You've proved this by your own examples. Your very first example is exactly someone's reality, and yet you are trying to say it's pretend. You're being a hypocrite.

Even your second example is bullshit considering that this is exactly what some people want. Considering that BDSM actually has no one true way, your whole little rant is void in its hypocrisy.

No one person has to be defined by the rules of someone else's BDSM boundaries. That is how context works.

Needles




WhoreMods -> RE: Context matters. (8/27/2017 12:11:57 PM)

If you want to see a real argument about reality being redefined by context, mate, I suggest you go and look at the Gorean forum a bit down the front page.
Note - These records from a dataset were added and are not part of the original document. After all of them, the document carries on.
-- ==== Sys2Proof/Laws/Lists.lean ====
section
/-! SUPPORT. Tables and lanes: an entry after a change, and the lanes of a set. -/

namespace Sys2Proof.Machine

@[simp] theorem modAt_length {α : Type} (l : List α) (i : Nat) (f : α → α) : (modAt l i f).length = l.length := by
  induction l generalizing i with
  | nil => rfl
  | cons x xs ih => cases i <;> simp [modAt, ih]

/-- An entry after a change of one. -/
theorem getElem?_modAt {α : Type} (l : List α) (i j : Nat) (f : α → α) :
    (modAt l i f)[j]? = if i = j then (l[j]?).map f else l[j]? := by
  induction l generalizing i j with
  | nil => simp [modAt]
  | cons x xs ih =>
    cases i with
    | zero => cases j <;> simp [modAt]
    | succ i => cases j with
      | zero => simp [modAt]
      | succ j => simp [modAt, ih]

theorem getD_modAt {α : Type} (l : List α) (i j : Nat) (f : α → α) (d : α) :
    (modAt l i f).getD j d = if i = j ∧ j < l.length then f (l.getD j d) else l.getD j d := by
  simp only [List.getD_eq_getElem?_getD, getElem?_modAt]
  by_cases h : i = j
  · by_cases hj : j < l.length
    · simp [h, hj]
    · simp [h, hj]
  · simp [h]

theorem getD_modAt_ne {α : Type} (l : List α) {i j : Nat} (f : α → α) (d : α) (h : i ≠ j) :
    (modAt l i f).getD j d = l.getD j d := by rw [getD_modAt, if_neg (fun hh => h hh.1)]

theorem getD_modAt_self {α : Type} (l : List α) {i : Nat} (f : α → α) (d : α) (h : i < l.length) :
    (modAt l i f).getD i d = f (l.getD i d) := by rw [getD_modAt, if_pos ⟨rfl, h⟩]

/-! ### Entries of the tables -/

theorem warpOf_setWarp_self (s : State) {w : Nat} (f : Warp → Warp) (h : w < s.warps.length) :
    warpOf (setWarp s w f) w = f (warpOf s w) := getD_modAt_self _ _ _ h
theorem warpOf_setWarp_ne (s : State) {w w' : Nat} (f : Warp → Warp) (h : w ≠ w') :
    warpOf (setWarp s w f) w' = warpOf s w' := getD_modAt_ne _ _ _ h
theorem blockOf_setBlock_self (s : State) {b : Nat} (f : Block → Block) (h : b < s.blocks.length) :
    blockOf (setBlock s b f) b = f (blockOf s b) := getD_modAt_self _ _ _ h
theorem blockOf_setBlock_ne (s : State) {b b' : Nat} (f : Block → Block) (h : b ≠ b') :
    blockOf (setBlock s b f) b' = blockOf s b' := getD_modAt_ne _ _ _ h
theorem partOf_setPart_self (s : State) {p : Nat} (f : Part → Part) (h : p < s.parts.length) :
    partOf (setPart s p f) p = f (partOf s p) := getD_modAt_self _ _ _ h
theorem partOf_setPart_ne (s : State) {p q : Nat} (f : Part → Part) (h : p ≠ q) :
    partOf (setPart s p f) q = partOf s q := getD_modAt_ne _ _ _ h
theorem coreOf_setCore_self (s : State) {c : Nat} (f : Core → Core) (h : c < s.cores.length) :
    coreOf (setCore s c f) c = f (coreOf s c) := getD_modAt_self _ _ _ h
theorem coreOf_setCore_ne (s : State) {c d : Nat} (f : Core → Core) (h : c ≠ d) :
    coreOf (setCore s c f) d = coreOf s d := getD_modAt_ne _ _ _ h
theorem sliceOf_setSlice_self (s : State) {n : Nat} (f : Slice → Slice) (h : n < s.slices.length) :
    sliceOf (setSlice s n f) n = f (sliceOf s n) := getD_modAt_self _ _ _ h
theorem sliceOf_setSlice_ne (s : State) {n m : Nat} (f : Slice → Slice) (h : n ≠ m) :
    sliceOf (setSlice s n f) m = sliceOf s m := getD_modAt_ne _ _ _ h

@[simp] theorem setWarp_warps_length (s : State) (w : Nat) (f : Warp → Warp) :
    (setWarp s w f).warps.length = s.warps.length := modAt_length _ _ _

/-- A number that names no warp reads as an empty one. -/
theorem warpOf_of_length_le (s : State) {w : Nat} (h : s.warps.length ≤ w) : warpOf s w = Warp.nil :=
  List.getD_eq_default _ _ h

/-- A bundle is only found in a warp of the table. -/
theorem lt_of_bundleOf {s : State} {w id : Nat} {b : Bundle} (h : bundleOf (warpOf s w) id = some b) : w < s.warps.length := by
  by_contra hw
  rw [warpOf_of_length_le s (Nat.le_of_not_lt hw)] at h
  simp [bundleOf, Warp.nil] at h

/-- The bundle found has the number asked for. -/
theorem id_of_bundleOf {w : Warp} {id : Nat} {b : Bundle} (h : bundleOf w id = some b) : b.id = id := by
  have := List.find?_some h
  simpa using this

/-! ### Sets of lanes -/

theorem mem_lanesOf {m : Mask} {l : Nat} : l ∈ lanesOf m ↔ l < 64 ∧ m.getLsbD l = true := by
  simp [lanesOf]

theorem getLsbD_lane (l x : Nat) : (1#64 <<< l).getLsbD x = decide (x < 64 ∧ x = l) := by
  rw [BitVec.getLsbD_shiftLeft]
  by_cases h : x < 64
  · by_cases hx : x < l
    · simp [h, hx]; omega
    · simp only [h, hx, decide_true, decide_false, Bool.not_false, Bool.true_and, true_and, BitVec.getLsbD_one]
      by_cases hxl : x = l
      · simp [hxl]
      · have : ¬ (x - l = 0) := by omega
        simp [hxl, this]
  · simp [h]

theorem getLsbD_foldl_lane (ls : List Nat) (m : Mask) (x : Nat) :
    (ls.foldl (fun m l => m ||| (1#64 <<< l)) m).getLsbD x = (m.getLsbD x || decide (x < 64 ∧ x ∈ ls)) := by
  induction ls generalizing m with
  | nil => simp
  | cons l ls ih =>
    rw [List.foldl_cons, ih, BitVec.getLsbD_or, getLsbD_lane]
    by_cases h : x < 64 <;> simp [h, Bool.or_assoc, Bool.decide_or]

/-- A lane belongs to the set made of a list exactly if the list holds it. -/
theorem getLsbD_maskOf (ls : List Nat) (x : Nat) : (maskOf ls).getLsbD x = decide (x < 64 ∧ x ∈ ls) := by
  simp [maskOf, getLsbD_foldl_lane]

/-- The lanes of a set whose guard is true. -/
theorem getLsbD_activeLanes (w : Warp) (m : Mask) (g : Thread → Bool) (l : Nat) :
    (activeLanes w m g).getLsbD l = (m.getLsbD l && g (threadOf w l)) := by
  rw [activeLanes, getLsbD_maskOf]
  by_cases h : l < 64
  · simp [h, mem_lanesOf]
  · simp [h, BitVec.getLsbD_of_ge m l (by omega)]

/-- A thread after a change of some lanes. -/
theorem getD_mapLanes (m : Mask) (f : Nat → Thread → Thread) (ts : List Thread) {l : Nat} (h : l < ts.length) :
    (mapLanes m f ts).getD l Thread.nil = if m.getLsbD l then f l (ts.getD l Thread.nil) else ts.getD l Thread.nil := by
  simp [mapLanes, List.getD_eq_getElem?_getD, h]

@[simp] theorem mapLanes_length (m : Mask) (f : Nat → Thread → Thread) (ts : List Thread) : (mapLanes m f ts).length = ts.length := by
  simp [mapLanes]

end Sys2Proof.Machine
end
MsLadySue -> RE: Context matters. (8/27/2017 12:57:35 PM)

You're entitled to your opinion, but it doesn't mean people are going to agree with you. We all do "us" differently and what you think is right/wrong matters not a pinch to anyone.




ThatDizzyChick -> RE: Context matters. (8/27/2017 8:32:07 PM)

Oh just fuck off.




OsideGirl -> RE: Context matters. (8/28/2017 10:17:07 AM)


quote:

ORIGINAL: Taramafor


Long story short: People on this site assumed stupid shit. That should know better then to assume stupid shit. Hence this thread. Don't like it? Blame the people assuming stupid shit. I'm going to toss reminders if people assume stupid shit. It is a BDSM site after all.


This post pretty much fits the definition.

Bottom line, this is your opinion. If it works for you - yippee. You don't have to like my opinions, but I'm entitled to have them.